Stored data entries
++++++++

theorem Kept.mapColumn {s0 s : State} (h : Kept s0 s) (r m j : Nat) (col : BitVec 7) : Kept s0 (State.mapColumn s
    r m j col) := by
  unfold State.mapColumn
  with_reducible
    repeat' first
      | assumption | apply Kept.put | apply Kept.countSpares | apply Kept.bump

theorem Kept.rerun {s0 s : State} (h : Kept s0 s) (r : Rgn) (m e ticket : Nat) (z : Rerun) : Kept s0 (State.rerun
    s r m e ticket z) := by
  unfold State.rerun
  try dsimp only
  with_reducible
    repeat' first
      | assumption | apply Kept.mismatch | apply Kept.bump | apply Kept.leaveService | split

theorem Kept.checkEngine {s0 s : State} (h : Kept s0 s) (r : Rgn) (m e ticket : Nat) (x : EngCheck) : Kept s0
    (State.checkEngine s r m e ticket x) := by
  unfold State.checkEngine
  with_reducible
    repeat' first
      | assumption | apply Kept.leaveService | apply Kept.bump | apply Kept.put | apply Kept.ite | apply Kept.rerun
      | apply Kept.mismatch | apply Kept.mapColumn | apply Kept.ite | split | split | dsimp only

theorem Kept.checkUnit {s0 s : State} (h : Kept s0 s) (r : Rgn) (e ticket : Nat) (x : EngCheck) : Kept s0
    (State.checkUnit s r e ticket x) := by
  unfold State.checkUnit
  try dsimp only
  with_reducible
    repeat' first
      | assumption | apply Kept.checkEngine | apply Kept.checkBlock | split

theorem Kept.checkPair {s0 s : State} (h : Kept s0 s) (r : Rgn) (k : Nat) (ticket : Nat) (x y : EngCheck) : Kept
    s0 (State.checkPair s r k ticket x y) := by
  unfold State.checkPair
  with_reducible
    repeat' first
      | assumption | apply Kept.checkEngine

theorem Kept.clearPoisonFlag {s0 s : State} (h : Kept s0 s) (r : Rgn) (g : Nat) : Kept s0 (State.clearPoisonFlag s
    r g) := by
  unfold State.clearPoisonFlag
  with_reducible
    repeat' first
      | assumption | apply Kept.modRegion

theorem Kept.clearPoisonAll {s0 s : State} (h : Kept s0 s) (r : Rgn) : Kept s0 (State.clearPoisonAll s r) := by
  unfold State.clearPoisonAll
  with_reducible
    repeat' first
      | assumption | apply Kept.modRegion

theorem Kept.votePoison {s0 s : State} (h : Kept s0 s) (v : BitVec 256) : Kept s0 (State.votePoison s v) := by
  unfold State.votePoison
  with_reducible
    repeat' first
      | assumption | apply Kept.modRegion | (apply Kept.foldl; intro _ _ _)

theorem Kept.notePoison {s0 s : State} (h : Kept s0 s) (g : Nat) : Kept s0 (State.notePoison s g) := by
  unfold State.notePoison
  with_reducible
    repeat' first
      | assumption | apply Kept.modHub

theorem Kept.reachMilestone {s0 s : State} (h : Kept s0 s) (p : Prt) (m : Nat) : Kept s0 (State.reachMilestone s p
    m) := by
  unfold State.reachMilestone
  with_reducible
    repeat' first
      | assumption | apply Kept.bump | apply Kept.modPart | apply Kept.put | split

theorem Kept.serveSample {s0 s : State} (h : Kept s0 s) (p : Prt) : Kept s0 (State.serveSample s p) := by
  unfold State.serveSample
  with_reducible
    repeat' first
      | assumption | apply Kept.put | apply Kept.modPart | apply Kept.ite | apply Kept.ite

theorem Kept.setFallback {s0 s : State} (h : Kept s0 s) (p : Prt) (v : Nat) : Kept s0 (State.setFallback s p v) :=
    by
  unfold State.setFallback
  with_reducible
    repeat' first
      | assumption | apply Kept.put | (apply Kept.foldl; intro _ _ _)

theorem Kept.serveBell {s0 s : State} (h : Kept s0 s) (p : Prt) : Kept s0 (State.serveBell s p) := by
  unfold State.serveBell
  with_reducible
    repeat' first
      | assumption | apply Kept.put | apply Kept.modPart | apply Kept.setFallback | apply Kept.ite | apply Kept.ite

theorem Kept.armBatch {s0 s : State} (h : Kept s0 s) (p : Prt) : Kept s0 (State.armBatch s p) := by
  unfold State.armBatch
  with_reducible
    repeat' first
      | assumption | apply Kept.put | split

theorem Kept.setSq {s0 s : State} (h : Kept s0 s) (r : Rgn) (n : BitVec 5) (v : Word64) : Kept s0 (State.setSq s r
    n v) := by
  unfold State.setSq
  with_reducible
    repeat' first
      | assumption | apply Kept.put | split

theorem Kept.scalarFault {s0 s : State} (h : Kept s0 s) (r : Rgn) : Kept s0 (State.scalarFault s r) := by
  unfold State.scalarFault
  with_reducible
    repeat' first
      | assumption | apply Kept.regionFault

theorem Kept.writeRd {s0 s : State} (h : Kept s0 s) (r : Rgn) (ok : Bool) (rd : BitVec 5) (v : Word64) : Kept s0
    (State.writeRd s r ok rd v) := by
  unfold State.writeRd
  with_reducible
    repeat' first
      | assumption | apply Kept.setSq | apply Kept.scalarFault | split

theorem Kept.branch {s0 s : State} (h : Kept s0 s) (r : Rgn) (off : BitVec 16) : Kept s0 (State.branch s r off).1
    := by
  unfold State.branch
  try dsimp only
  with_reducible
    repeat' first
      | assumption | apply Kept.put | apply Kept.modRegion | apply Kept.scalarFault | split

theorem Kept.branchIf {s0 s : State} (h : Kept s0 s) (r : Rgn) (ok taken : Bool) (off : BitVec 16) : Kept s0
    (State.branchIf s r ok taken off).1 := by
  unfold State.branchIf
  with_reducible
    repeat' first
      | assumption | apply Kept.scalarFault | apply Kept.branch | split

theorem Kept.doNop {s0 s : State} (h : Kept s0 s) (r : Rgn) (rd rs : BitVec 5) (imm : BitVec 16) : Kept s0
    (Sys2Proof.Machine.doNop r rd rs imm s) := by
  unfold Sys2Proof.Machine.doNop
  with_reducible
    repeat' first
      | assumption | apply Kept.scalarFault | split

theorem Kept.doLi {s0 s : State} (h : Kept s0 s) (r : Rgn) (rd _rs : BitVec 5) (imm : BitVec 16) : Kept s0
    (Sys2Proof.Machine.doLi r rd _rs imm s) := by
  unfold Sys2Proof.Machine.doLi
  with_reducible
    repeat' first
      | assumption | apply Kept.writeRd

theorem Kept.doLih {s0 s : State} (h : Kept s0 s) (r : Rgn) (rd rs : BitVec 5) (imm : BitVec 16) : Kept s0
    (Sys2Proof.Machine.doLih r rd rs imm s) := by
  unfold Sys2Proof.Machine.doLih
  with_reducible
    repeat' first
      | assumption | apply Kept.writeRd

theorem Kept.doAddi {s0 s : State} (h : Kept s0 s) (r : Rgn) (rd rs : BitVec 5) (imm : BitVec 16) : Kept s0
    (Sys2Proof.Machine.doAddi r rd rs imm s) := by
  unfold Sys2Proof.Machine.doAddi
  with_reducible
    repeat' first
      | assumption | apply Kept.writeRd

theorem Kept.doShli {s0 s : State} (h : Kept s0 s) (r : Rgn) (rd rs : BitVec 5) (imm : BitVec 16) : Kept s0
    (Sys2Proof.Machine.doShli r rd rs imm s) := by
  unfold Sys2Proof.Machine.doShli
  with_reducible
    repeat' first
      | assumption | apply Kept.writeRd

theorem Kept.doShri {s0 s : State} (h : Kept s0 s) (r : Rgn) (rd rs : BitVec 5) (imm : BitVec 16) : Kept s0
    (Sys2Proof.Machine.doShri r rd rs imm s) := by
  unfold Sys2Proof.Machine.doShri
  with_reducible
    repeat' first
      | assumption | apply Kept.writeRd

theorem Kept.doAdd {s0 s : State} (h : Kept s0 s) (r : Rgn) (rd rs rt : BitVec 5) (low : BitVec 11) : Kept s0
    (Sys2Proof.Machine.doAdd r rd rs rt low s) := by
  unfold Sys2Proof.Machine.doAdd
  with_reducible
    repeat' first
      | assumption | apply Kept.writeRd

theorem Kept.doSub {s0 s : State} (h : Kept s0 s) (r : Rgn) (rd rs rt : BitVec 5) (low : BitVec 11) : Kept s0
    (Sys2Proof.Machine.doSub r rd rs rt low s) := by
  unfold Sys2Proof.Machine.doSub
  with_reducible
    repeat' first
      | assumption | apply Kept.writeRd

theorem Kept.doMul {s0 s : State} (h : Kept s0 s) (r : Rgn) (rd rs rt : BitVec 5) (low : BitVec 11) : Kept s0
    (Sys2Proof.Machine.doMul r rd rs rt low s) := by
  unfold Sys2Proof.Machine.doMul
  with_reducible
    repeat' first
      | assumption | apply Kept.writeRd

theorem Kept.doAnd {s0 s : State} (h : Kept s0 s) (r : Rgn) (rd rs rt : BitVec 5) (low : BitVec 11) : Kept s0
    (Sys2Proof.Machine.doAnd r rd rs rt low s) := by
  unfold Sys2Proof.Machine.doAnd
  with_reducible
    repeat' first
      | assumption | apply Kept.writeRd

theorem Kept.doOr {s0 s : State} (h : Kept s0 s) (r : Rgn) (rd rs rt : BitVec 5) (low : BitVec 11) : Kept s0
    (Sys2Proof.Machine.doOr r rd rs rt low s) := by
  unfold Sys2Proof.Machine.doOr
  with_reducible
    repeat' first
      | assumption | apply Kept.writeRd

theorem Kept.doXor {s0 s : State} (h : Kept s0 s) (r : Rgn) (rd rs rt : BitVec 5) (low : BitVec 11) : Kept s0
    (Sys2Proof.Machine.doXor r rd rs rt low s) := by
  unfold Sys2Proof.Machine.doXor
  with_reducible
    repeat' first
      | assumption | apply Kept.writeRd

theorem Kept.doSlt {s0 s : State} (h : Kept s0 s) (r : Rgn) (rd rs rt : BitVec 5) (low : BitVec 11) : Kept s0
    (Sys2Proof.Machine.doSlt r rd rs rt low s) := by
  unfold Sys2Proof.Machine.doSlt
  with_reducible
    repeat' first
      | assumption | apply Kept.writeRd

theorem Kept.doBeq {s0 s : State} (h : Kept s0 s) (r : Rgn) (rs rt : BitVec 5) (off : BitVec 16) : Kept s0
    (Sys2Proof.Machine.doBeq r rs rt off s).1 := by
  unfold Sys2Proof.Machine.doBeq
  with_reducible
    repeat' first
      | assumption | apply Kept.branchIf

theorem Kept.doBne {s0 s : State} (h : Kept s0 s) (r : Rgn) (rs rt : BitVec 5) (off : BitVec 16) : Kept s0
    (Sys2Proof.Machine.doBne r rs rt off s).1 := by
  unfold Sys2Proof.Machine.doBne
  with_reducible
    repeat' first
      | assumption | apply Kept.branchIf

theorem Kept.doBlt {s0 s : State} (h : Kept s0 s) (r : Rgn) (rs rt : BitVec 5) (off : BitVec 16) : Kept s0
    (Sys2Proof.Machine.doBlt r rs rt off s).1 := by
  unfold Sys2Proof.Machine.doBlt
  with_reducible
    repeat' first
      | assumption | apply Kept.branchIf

++++++++

Copy every line above that holds the word "rerun".

theorem Kept.rerun {s0 s : State} (h : Kept s0 s) (r : Rgn) (m e ticket : Nat) (z : Rerun) : Kept s0 (State.rerun
  unfold State.rerun
      | assumption | apply Kept.leaveService | apply Kept.bump | apply Kept.put | apply Kept.ite | apply Kept.rerun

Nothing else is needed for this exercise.